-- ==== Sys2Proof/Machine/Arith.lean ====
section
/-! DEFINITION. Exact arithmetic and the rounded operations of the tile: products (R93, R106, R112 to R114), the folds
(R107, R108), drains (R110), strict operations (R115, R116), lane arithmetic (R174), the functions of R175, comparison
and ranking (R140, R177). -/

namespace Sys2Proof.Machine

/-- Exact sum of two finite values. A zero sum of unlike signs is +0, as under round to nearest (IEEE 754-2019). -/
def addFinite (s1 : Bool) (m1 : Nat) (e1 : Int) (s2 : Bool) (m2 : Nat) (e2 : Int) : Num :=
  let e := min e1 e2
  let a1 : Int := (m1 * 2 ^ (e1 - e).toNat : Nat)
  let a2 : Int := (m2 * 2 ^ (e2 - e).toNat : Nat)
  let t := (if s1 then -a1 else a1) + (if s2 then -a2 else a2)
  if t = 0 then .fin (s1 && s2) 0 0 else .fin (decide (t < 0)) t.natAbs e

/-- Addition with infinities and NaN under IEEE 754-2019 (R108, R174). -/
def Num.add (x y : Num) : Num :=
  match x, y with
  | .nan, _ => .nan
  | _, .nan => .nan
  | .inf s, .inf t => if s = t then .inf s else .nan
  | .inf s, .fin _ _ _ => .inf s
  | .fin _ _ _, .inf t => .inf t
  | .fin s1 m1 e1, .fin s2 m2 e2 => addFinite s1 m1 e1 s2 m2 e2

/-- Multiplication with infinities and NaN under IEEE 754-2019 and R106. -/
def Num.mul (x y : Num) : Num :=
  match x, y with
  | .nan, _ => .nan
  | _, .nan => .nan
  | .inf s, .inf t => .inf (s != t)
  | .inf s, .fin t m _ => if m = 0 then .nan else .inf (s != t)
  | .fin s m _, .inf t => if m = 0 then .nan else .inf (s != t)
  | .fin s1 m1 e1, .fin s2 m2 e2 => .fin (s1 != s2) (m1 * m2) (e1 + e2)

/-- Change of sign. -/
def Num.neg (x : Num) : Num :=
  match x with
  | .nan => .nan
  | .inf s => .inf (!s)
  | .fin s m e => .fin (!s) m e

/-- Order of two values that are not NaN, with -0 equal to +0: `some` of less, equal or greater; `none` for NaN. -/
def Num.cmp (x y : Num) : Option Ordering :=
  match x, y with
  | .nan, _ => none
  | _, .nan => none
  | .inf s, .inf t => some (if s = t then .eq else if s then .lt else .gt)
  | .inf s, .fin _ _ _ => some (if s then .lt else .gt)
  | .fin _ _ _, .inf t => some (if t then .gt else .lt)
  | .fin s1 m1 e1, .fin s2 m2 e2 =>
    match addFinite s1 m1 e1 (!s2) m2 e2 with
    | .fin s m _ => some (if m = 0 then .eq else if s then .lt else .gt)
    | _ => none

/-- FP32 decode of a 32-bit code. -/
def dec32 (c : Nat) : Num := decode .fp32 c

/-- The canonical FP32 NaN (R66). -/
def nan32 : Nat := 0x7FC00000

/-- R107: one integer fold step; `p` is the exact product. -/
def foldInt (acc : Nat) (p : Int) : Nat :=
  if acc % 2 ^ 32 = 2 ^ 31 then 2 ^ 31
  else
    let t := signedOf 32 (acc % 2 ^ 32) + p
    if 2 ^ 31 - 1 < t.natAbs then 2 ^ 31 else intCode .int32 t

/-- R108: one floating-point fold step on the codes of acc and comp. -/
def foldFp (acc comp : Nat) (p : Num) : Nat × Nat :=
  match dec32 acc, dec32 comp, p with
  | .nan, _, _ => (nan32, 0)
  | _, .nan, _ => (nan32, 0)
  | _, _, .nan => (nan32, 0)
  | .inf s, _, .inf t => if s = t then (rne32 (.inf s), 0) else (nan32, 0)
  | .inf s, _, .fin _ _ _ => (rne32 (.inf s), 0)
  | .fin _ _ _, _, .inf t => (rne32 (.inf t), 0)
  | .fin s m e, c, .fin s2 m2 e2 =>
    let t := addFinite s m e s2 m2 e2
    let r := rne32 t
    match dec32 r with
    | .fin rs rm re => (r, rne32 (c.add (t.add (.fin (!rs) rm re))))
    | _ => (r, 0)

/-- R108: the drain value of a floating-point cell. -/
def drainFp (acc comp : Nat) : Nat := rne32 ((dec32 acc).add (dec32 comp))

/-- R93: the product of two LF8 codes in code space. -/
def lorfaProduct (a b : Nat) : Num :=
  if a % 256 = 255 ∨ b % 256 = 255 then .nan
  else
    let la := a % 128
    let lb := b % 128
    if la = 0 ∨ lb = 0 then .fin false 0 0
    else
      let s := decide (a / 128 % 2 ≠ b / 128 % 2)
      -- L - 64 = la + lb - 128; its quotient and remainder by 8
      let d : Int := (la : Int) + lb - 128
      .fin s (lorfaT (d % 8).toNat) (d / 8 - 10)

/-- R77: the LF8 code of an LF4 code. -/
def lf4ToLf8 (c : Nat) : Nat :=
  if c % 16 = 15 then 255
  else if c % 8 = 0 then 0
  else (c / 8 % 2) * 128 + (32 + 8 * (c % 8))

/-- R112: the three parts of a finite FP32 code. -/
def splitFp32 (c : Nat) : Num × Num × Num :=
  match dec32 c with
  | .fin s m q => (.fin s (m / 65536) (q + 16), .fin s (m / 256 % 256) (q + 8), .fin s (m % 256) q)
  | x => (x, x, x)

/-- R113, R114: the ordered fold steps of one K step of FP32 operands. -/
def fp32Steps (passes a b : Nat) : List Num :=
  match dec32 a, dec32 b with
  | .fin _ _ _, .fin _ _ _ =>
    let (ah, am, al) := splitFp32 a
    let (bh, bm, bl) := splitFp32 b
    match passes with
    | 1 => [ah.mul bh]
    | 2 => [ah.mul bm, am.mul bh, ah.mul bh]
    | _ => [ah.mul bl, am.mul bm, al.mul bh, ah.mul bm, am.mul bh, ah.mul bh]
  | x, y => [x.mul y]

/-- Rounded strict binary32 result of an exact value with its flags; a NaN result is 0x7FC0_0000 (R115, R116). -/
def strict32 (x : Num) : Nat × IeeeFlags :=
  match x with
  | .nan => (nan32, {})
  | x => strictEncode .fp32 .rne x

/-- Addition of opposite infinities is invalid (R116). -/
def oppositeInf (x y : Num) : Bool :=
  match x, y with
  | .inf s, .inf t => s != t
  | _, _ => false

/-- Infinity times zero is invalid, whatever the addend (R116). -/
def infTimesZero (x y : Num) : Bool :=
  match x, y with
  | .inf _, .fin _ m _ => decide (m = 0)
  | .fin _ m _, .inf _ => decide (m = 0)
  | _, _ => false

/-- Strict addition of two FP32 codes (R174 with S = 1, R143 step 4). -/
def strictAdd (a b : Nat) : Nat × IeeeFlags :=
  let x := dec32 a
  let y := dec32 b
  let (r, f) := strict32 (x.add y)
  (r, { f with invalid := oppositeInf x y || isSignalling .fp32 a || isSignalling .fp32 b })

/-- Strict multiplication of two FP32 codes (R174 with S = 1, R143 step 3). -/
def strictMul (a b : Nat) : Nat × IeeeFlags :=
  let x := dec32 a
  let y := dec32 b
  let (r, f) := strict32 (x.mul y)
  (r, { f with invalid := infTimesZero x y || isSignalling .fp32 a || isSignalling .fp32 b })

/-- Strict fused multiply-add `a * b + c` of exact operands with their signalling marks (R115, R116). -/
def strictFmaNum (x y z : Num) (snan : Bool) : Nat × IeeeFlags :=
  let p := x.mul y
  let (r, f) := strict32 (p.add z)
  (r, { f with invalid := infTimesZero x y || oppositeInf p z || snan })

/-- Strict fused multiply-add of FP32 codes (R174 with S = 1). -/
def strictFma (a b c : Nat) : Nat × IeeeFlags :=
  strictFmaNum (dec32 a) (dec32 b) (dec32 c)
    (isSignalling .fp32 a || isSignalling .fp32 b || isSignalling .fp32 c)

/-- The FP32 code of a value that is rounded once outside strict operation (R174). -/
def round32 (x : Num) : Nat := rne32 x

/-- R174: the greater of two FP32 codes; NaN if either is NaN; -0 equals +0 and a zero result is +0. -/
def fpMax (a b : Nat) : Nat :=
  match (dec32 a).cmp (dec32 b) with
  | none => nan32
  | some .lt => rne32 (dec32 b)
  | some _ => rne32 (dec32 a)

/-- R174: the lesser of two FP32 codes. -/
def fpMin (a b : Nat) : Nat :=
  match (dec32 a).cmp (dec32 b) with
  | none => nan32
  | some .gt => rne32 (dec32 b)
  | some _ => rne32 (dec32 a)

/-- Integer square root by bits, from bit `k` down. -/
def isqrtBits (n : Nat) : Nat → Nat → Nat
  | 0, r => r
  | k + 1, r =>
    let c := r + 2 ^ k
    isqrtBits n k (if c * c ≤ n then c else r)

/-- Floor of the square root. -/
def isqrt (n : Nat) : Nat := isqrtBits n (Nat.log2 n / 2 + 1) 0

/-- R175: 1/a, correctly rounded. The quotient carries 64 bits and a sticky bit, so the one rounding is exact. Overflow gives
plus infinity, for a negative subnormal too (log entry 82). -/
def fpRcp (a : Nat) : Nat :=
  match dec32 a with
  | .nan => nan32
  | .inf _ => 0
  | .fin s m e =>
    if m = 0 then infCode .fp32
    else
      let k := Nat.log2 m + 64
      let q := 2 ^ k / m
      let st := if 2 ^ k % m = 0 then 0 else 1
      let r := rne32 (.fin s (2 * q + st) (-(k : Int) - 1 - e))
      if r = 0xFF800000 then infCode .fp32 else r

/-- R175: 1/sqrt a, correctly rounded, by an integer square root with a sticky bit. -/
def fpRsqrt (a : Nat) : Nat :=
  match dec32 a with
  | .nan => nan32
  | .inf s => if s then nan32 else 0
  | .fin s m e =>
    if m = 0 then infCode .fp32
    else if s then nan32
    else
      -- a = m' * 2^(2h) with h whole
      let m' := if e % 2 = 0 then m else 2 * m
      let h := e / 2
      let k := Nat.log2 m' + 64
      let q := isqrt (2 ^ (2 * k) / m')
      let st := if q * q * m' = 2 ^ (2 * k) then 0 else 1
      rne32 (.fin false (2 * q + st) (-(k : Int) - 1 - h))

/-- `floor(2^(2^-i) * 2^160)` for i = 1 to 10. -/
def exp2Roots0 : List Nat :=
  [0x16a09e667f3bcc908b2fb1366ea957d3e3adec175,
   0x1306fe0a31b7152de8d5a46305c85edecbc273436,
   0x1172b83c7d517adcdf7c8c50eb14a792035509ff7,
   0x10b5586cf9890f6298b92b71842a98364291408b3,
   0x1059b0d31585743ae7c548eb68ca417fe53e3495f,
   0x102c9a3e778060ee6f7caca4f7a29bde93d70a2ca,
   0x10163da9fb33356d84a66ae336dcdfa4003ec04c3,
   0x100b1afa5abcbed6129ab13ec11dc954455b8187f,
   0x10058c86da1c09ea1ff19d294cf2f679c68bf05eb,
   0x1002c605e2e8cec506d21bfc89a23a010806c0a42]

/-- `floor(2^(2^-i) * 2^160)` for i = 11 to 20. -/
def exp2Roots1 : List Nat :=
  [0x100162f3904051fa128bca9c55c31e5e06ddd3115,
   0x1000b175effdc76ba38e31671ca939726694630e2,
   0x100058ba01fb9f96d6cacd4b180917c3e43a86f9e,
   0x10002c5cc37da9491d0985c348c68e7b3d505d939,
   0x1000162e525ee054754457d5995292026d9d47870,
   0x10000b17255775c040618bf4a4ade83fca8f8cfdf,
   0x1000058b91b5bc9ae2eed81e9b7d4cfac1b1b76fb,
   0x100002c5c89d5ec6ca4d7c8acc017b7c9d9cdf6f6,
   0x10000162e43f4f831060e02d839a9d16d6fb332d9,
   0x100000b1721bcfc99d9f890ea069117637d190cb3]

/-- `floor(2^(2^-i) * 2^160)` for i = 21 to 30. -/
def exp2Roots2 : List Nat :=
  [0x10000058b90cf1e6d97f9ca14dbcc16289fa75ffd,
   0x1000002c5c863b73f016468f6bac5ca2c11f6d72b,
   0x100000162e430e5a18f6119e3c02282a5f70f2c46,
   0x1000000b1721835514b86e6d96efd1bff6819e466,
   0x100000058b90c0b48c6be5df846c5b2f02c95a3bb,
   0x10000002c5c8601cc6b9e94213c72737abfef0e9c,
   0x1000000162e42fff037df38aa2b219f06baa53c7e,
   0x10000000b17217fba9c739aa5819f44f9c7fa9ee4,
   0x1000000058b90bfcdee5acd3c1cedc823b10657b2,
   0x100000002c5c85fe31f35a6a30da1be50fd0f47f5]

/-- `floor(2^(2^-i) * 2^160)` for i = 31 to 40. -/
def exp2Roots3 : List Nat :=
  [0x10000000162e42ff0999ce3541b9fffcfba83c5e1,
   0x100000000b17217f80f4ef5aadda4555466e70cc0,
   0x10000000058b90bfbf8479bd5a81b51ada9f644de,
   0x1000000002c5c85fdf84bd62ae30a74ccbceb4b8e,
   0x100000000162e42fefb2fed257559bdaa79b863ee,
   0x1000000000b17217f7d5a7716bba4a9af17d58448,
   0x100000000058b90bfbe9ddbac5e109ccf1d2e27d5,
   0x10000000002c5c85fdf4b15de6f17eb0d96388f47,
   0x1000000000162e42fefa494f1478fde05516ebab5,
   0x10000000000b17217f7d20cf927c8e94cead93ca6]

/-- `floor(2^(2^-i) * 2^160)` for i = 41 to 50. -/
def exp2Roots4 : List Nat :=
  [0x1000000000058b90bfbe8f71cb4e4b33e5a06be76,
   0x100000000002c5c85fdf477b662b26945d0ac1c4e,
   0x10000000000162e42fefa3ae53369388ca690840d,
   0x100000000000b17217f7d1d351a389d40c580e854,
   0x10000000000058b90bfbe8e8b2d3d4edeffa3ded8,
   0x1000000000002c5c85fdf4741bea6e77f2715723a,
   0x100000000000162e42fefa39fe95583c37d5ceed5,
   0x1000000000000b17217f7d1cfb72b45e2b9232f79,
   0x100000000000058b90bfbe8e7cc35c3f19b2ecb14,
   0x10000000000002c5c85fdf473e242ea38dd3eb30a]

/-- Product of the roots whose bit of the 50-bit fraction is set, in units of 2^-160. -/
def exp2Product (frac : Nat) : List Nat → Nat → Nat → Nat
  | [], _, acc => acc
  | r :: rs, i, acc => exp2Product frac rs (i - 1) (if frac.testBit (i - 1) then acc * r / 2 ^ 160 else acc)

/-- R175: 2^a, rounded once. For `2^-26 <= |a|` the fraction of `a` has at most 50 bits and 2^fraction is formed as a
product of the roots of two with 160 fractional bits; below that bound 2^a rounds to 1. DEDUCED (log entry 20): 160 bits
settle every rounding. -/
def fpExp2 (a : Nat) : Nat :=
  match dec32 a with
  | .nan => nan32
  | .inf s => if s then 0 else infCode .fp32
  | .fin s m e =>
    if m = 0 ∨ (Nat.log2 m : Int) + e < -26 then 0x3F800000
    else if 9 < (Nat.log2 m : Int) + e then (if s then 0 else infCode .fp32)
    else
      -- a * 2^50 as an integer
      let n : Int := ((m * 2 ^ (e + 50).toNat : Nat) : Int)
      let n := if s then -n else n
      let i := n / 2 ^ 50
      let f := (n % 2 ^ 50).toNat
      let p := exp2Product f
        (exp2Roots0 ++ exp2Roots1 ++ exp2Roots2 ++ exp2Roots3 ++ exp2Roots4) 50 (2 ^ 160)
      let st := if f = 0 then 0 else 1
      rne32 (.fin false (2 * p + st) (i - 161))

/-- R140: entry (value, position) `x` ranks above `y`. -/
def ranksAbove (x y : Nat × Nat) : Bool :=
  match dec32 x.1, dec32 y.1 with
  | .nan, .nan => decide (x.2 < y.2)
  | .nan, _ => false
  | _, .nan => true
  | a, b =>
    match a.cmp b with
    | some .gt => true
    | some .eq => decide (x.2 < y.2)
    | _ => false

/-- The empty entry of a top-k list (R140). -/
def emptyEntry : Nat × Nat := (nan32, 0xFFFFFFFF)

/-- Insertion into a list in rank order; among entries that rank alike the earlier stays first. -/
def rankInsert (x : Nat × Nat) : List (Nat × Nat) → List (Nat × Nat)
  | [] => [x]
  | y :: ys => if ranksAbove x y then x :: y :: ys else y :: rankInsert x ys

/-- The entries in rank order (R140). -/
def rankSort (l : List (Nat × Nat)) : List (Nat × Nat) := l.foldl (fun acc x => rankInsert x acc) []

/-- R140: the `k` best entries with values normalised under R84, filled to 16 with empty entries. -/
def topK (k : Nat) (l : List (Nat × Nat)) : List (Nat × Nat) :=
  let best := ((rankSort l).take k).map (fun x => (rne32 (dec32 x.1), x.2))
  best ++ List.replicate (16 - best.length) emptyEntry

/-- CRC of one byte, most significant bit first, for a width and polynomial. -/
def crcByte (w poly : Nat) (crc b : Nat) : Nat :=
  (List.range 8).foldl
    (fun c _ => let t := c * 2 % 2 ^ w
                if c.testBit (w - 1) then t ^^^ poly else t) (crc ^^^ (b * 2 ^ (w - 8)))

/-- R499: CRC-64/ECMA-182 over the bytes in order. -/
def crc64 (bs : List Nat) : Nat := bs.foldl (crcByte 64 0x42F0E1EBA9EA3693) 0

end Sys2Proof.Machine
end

_TASK PROMPT_
Copy only this part of the entries above: the line with "s else .nan", the line with "then .gt else .lt)", and the lines between, all exactly as written.

_THE ANSWER_
  | .inf s, .inf t => if s = t then .inf s else .nan
  | .inf s, .fin _ _ _ => .inf s
  | .fin _ _ _, .inf t => .inf t
  | .fin s1 m1 e1, .fin s2 m2 e2 => addFinite s1 m1 e1 s2 m2 e2

/-- Multiplication with infinities and NaN under IEEE 754-2019 and R106. -/
def Num.mul (x y : Num) : Num :=
  match x, y with
  | .nan, _ => .nan
  | _, .nan => .nan
  | .inf s, .inf t => .inf (s != t)
  | .inf s, .fin t m _ => if m = 0 then .nan else .inf (s != t)
  | .fin s m _, .inf t => if m = 0 then .nan else .inf (s != t)
  | .fin s1 m1 e1, .fin s2 m2 e2 => .fin (s1 != s2) (m1 * m2) (e1 + e2)

/-- Change of sign. -/
def Num.neg (x : Num) : Num :=
  match x with
  | .nan => .nan
  | .inf s => .inf (!s)
  | .fin s m e => .fin (!s) m e

/-- Order of two values that are not NaN, with -0 equal to +0: `some` of less, equal or greater; `none` for NaN. -/
def Num.cmp (x y : Num) : Option Ordering :=
  match x, y with
  | .nan, _ => none
  | _, .nan => none
  | .inf s, .inf t => some (if s = t then .eq else if s then .lt else .gt)
  | .inf s, .fin _ _ _ => some (if s then .lt else .gt)
  | .fin _ _ _, .inf t => some (if t then .gt else .lt)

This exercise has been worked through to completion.